Monday, April 9, 2012

Growing Apart

I would always here the phrase and think it was the stupidest thing that I ever heard. How do people grow apart?

I think it is quite easy in fact. Although many times it is hard to see, we are constantly changing. You look at a photograph from one year to the next and you many times can see huge changes that little by little day by day you never saw.

Changing, changing, changing. Our ages, our hair, our weight (mostly the wrong direction), our occupation, our interests, our personality even. When I think about the person I was 15 years ago, it is unrecognizable to the person I am today. I am still at my core that girl, but stronger. I have to be, there isn't just me but little babies that need to be taken care of.

Funny, when you hit a wall emotionally speaking. You get up, you shake yourself of, and all of a sudden you think to yourself how did I get here? Do I want to be here? Do I want to be somewhere else?

Deep down, I know that I want to be here and I am hopeful that my husband wants to be here with me too. We have definitely hit a rough patch as of late and writing has always been where I go to put it all together.

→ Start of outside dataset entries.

/-- R89: the complete opcode map, row by row; every other byte (246 of them) raises the error that
a byte in state OperandByte without an instruction raises. -/
def Obligations.OpcodeMapIsComplete : Prop :=
  opcodeOf 0x31#8 = some .xor ∧ opcodeOf 0x69#8 = some .imul ∧
  opcodeOf 0xB8#8 = some (.mov .ax) ∧ opcodeOf 0xB9#8 = some (.mov .cx) ∧
  opcodeOf 0xBA#8 = some (.mov .dx) ∧ opcodeOf 0xBB#8 = some (.mov .bx) ∧
  opcodeOf 0xBC#8 = some (.mov .sp) ∧ opcodeOf 0xBD#8 = some (.mov .bp) ∧
  opcodeOf 0xBE#8 = some (.mov .si) ∧ opcodeOf 0xBF#8 = some (.mov .di) ∧
  (∀ b : Byte, b ≠ 0x31#8 → b ≠ 0x69#8 → ¬(0xB8#8 ≤ b ∧ b ≤ 0xBF#8) → opcodeOf b = none) ∧
  ((List.range 256).filter fun n => (opcodeOf (BitVec.ofNat 8 n)).isNone).length = 246 ∧
  ∀ (s : State) (b : Byte) (rest : List Event), s.AtBoundary → s.inputs = .byte b :: rest →
    opcodeOf b = none →
    ∃ t, step s = .next t ∧ t.status = .error ∧ t.err.code = .unsupportedOpcode

/-- R90: the complete map of the addressing byte, read in state AddressingByte: 0xC0 to 0xFF are
register forms with their fields; 0x00 to 0xBF raise `UnsupportedAddressingMode`. -/
def Obligations.AddressingMapIsComplete : Prop :=
  (∀ b : Byte, isRegisterForm b = true ↔ 0xC0#8 ≤ b) ∧
  (∀ b : Byte, (regField b).toNat = b.toNat / 8 % 8 ∧ (rmField b).toNat = b.toNat % 8) ∧
  ∀ (s : State) (b : Byte) (rest : List Event), s.status = .running →
    s.dstate = .addressingByte → s.inputs = .byte b :: rest → b ≤ 0xBF#8 →
    ∃ t, step s = .next t ∧ t.status = .error ∧ t.err.code = .unsupportedAddressingMode

/-- R21: a register's index is its position in the enumeration, counted from 0, with the table's
assembler names; every 3-bit field selects by it, as the worked example's bytes show. -/
def Obligations.RegisterFieldSelectsByIndex : Prop :=
  [0#3, 1#3, 2#3, 3#3, 4#3, 5#3, 6#3, 7#3].map Reg.ofField =
    [.ax, .cx, .dx, .bx, .sp, .bp, .si, .di] ∧
  [0#3, 1#3, 2#3, 3#3, 4#3, 5#3, 6#3, 7#3].map (fun f => String.ofList (Reg.ofField f).asmName) =
    ["ax", "cx", "dx", "bx", "sp", "bp", "si", "di"] ∧
  (∀ f : BitVec 3, (Reg.ofField f).field = f) ∧ (∀ r : Reg, Reg.ofField r.field = r) ∧
  opcodeOf 0xB8#8 = some (.mov .ax) ∧
  destOf false 0xD2#8 = .dx ∧ srcOf false 0xD2#8 = .dx

/-- R87: the 16-bit immediate of MOV and IMUL, low byte first; two folds shift any prior value out
completely. -/
def Obligations.TwoFoldsAssembleTheImmediate : Prop :=
  (∀ first second : Byte,
    imm16 first second = (first.setWidth 16 ||| (second.setWidth 16 <<< 8))) ∧
  (∀ (prior : Word) (first second : Byte),
    foldByte (foldByte prior first) second = imm16 first second) ∧
  (∀ (rd : Reg) (first second : Byte) (rest : List Byte),
    decode (movOpcode rd :: first :: second :: rest) =
      .instr (.mov rd (imm16 first second)) rest) ∧
  (∀ (rh rl : Reg) (first second : Byte) (rest : List Byte),
    decode (0x69#8 :: addressingByte rh rl :: first :: second :: rest) =
      .instr (.imul rh rl (imm16 first second)) rest) ∧
  imm16 0xCC#8 0xED#8 = 0xEDCC#16 ∧ imm16 0x78#8 0x56#8 = 0x5678#16

/-- 30_encoding.md R95, in the text form that is the model's choice (log entry 13: one line without
a comment, one space, four digits): assembling the model's text of an instruction gives the
instruction, and so does any text that differs from it in case alone; an IMUL line whose second
operand is not its low half is refused, and so is an immediate that 16 bits do not hold. -/
def Obligations.AssemblerReadsItsOwnText : Prop :=
  (∀ i : Instr, assembleText i.asmText = some i ∧ assembleText (lowerCase i.asmText) = some i) ∧
  (∀ (i : Instr) (text : List Char), lowerCase text = lowerCase i.asmText →
    assembleText text = some i) ∧
  (∀ i : Instr, i.toAsm.assemble = some i) ∧
  (∀ (rh rl rl2 : Reg) (imm : Nat), rl ≠ rl2 → (AsmLine.imul rh rl rl2 imm).assemble = none) ∧
  ∀ (rh rl rd : Reg) (imm : Nat), 65536 ≤ imm →
    (AsmLine.imul rh rl rl imm).assemble = none ∧ (AsmLine.mov rd imm).assemble = none

/-- spec/opcode_table.json, with the numbering of log entry 7 and the placing of log entry 6 (the
model's): the table word of an instruction decodes to it, and the step after `withFetchWord`
runs exactly it, from any state: at a boundary again, the instruction's length counted, the events
presented before still presented, and registers as the instruction alone leaves them. -/
def Obligations.FetchWordRunsItsInstruction : Prop :=
  ∀ (i : Instr) (s : State),
    decodeTableWord (8 * i.length) (tableWord (encode i)) = some i ∧
    ∃ t u, step (s.withFetchWord (8 * i.length) (tableWord (encode i))) = .next t ∧
      exec i s = .next u ∧ t.regs = u.regs ∧ t.draws = u.draws ∧ t.AtBoundary ∧
      t.pos = s.pos + i.length ∧ t.inputs = s.inputs ∧ t.err = s.err ∧ t.config = s.config

/-! ### The decoder, byte by byte -/

/-- R112: the MOV opcode byte. -/
def Obligations.MovOpcodeByteBeginsMov : Prop :=
  ∀ (s : State) (b : Byte) (rest : List Event), s.AtBoundary → s.inputs = .byte b :: rest →
    b.extractLsb' 3 5 = 0b10111#5 →
    step s = .next { s with
      inputs := rest
      pos := s.pos + 1
      dstate := .immediateByte
      pending := { s.pending with
        opcodeClass := .mov
        destReg := Reg.ofField (b.extractLsb' 0 3)
        operandSizeFlag := true
        directionFlag := false
        tertiary := false
        expect := 2#2 } }

/-- R113 and R114: the XOR and IMUL opcode bytes. -/
def Obligations.TwoOperandOpcodeBytesBegin : Prop :=
  ∀ (s : State) (rest : List Event), s.AtBoundary →
    (s.inputs = .byte 0x31#8 :: rest →
      step s = .next { s with
        inputs := rest
        pos := s.pos + 1
        dstate := .addressingByte
        pending := { s.pending with
          opcodeClass := .xor
          operandSizeFlag := true
          directionFlag := false
          tertiary := false
          expect := 1#2 } }) ∧
    (s.inputs = .byte 0x69#8 :: rest →
      step s = .next { s with
        inputs := rest
        pos := s.pos + 1
        dstate := .addressingByte
        pending := { s.pending with
          opcodeClass := .imul
          operandSizeFlag := true
          directionFlag := false
          tertiary := true
          expect := 3#2 } })

/-- R115 and R201: an opcode byte that matches none of the three encodings ends the session before
anything but the position and the error record is written; and 0xFF as the first byte does. -/
def Obligations.UnsupportedOpcodeEndsTheSession : Prop :=
  (∀ (s : State) (b : Byte) (rest : List Event), s.AtBoundary → s.inputs = .byte b :: rest →
    b.extractLsb' 3 5 ≠ 0b10111#5 → b ≠ 0x31#8 → b ≠ 0x69#8 →
    step s = .next { s with
      inputs := rest
      pos := s.pos + 1
      status := .error
      err := { code := .unsupportedOpcode, pos := s.pos, byte := b } }) ∧
  ((List.range 256).filter fun n => (opcodeOf (BitVec.ofNat 8 n)).isNone).length = 246 ∧
  ErrCode.unsupportedOpcode.code = 1#3 ∧
  step { State.reset with inputs := [.byte 0xFF#8] } = .next { State.reset with
    pos := 1
    status := .error
    err := { code := .unsupportedOpcode, pos := 0, byte := 0xFF#8 } }

/-- R117: an addressing byte that is a memory form ends the session the same way; `31 12` does at
its second byte. -/
def Obligations.MemoryFormEndsTheSession : Prop :=
  (∀ (s : State) (b : Byte) (rest : List Event), s.status = .running →
    s.dstate = .addressingByte → s.inputs = .byte b :: rest → b.extractLsb' 6 2 ≠ 0b11#2 →
    step s = .next { s with
      inputs := rest
      pos := s.pos + 1
      status := .error
      err := { code := .unsupportedAddressingMode, pos := s.pos, byte := b } }) ∧
  ErrCode.unsupportedAddressingMode.code = 2#3 ∧
  ∃ t, runSteps 2 { State.reset with inputs := [.byte 0x31#8, .byte 0x12#8] } = .next t ∧
    t.err = { code := .unsupportedAddressingMode, pos := 1, byte := 0x12#8 }

/-- R118 and R119: a register-form byte assigns the operands by `direction_flag` and counts down;
with nothing more expected the instruction completes, else an immediate byte is next. -/
def Obligations.RegisterFormAssignsOperands : Prop :=
  ∀ (s : State) (b : Byte) (rest : List Event), s.status = .running →
    s.dstate = .addressingByte → s.inputs = .byte b :: rest → b.extractLsb' 6 2 = 0b11#2 →
    step s =
      (let reg := Reg.ofField (b.extractLsb' 3 3)
       let rm := Reg.ofField (b.extractLsb' 0 3)
       let u : State := { s with
         inputs := rest
         pos := s.pos + 1
         pending := { s.pending with
           destReg := if s.pending.directionFlag then reg else rm
           srcReg := if s.pending.directionFlag then rm else reg
           expect := s.pending.expect - 1#2 } }
       if s.pending.expect - 1#2 = 0#2 then u.complete
       else .next { u with dstate := .immediateByte })

/-- R120 and R123: an IMUL's immediate byte is folded into `shadow`, no register is written before
completion, two bytes give `b1:b0` whatever `shadow` held, and bytes 0x78 then 0x56 give 0x7800
and then 0x5678. -/
def Obligations.ImulImmediateFoldsIntoShadow : Prop :=
  (∀ (s : State) (b : Byte) (rest : List Event), s.status = .running →
    s.dstate = .immediateByte → s.pending.tertiary = true → s.inputs = .byte b :: rest →
    step s =
      (let u : State := { s with
         inputs := rest
         pos := s.pos + 1
         pending := { s.pending with
           shadow := (s.pending.shadow >>> 8) ||| (b.setWidth 16 <<< 8)
           expect := s.pending.expect - 1#2 } }
       if s.pending.expect - 1#2 = 0#2 then u.complete else .next u)) ∧
  (∀ (v : Word) (b0 b1 : Byte),
    foldByte v b0 = imm16 (v.extractLsb' 8 8) b0 ∧ foldByte (foldByte v b0) b1 = imm16 b0 b1) ∧
  foldByte 0x0000#16 0x78#8 = 0x7800#16 ∧ foldByte 0x7800#16 0x56#8 = 0x5678#16

/-- R121 and R123: a MOV's immediate byte is folded into the destination register itself: after the
first byte it holds `b0:old[15:8]`, after the second `b1:b0`. -/
def Obligations.MovImmediateFoldsIntoItsRegister : Prop :=
  (∀ (s : State) (b : Byte) (rest : List Event), s.status = .running →
    s.dstate = .immediateByte → s.pending.tertiary = false →
    s.pending.operandSizeFlag = true → s.inputs = .byte b :: rest →
    step s =
      (let rd := s.pending.destReg
       let u : State := { s with
         inputs := rest
         pos := s.pos + 1
         regs := s.regs.set rd ((s.regs.get rd >>> 8) ||| (b.setWidth 16 <<< 8))
         pending := { s.pending with expect := s.pending.expect - 1#2 } }
       if s.pending.expect - 1#2 = 0#2 then u.complete else .next u)) ∧
  (∀ (v : Word) (b0 b1 : Byte),
    foldByte v b0 = imm16 (v.extractLsb' 8 8) b0 ∧ foldByte (foldByte v b0) b1 = imm16 b0 b1) ∧
  foldByte 0x0000#16 0xCC#8 = 0xCC00#16 ∧ foldByte 0xCC00#16 0xED#8 = 0xEDCC#16

/-- R122: the 8-bit row, kept as the rule says a model may keep it: it writes `zext_16(b)` and
completes; and no byte reaches it, because in every state of the invariant an immediate byte finds
`tertiary` or `operand_size_flag` set. -/
def Obligations.EightBitRowIsUnreachable : Prop :=
  (∀ (s : State) (b : Byte) (rest : List Event), s.status = .running →
    s.dstate = .immediateByte → s.pending.tertiary = false →
    s.pending.operandSizeFlag = false → s.inputs = .byte b :: rest →
    step s = ({ s with
      inputs := rest
      pos := s.pos + 1
      regs := s.regs.set s.pending.destReg (b.setWidth 16)
      pending := { s.pending with expect := 0#2 } } : State).complete) ∧
  ∀ s : State, s.Inv → s.dstate = .immediateByte →
    s.pending.tertiary = true ∨ s.pending.operandSizeFlag = true

/-- R125 and R140, and "a step runs the decoded instruction": in the step of the byte that brings
`expect` to 0 the executor runs the completed descriptor, and the decoder is back at OperandByte
with class NONE. `operandTaken` is the state with that byte's operand rule applied. -/
def Obligations.CompletingStepRunsTheDescriptor : Prop :=
  ∀ (s : State) (b : Byte) (rest : List Event) (i : Instr), s.status = .running →
    s.inputs = .byte b :: rest → s.completedBy b →
    (({ s with inputs := rest } : State).operandTaken b).descriptor = some i →
    ∃ t, exec i (({ s with inputs := rest } : State).operandTaken b) = .next t ∧
      step s = .next { t with
        dstate := .operandByte
        pending := { t.pending with opcodeClass := .none } }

I am just going to keep praying that somehow, someway it works out and we find our way back to even ground where we can start fresh. Maybe, if you wouldn't mind you could say a prayer or two as well?

5 comments:

  1. You are not alone. Reach out to other twin mommies. I hear that relationships are troubled the first year of life. Hang in there. Praying...

    ReplyDelete
  2. Praying things even out and you can find that connection again. Stronger than before.

    ReplyDelete
  3. I am a fellow twin mommy. The first year is so brutal, I thought for sure our marriage was over. After the first year it got better and more manageable and now that they are almost two we are back on track and more in love than we ever have been. Hang in there! Bringing one child in the world is a shock, especially to the dad who hasn't been feeling the pregnancy for the time you have, so two is really hard on both people. Hang in there, I swear it gets so much better,

    ReplyDelete
  4. Thank you everyone for the kind words. I definitely feel like we are swaying back and forth at warp speed. I know we will make it through though...

    ReplyDelete
  5. My twins are 7 mths old and the most shocking part of the whole adventure has been the unexpected strain on our relationship. I have heard that we are totally normal in this but it has been scary and unsettling for sure. I have no words of wisdom, just a "me too!" and any comfort that knowing you're not alone can offer.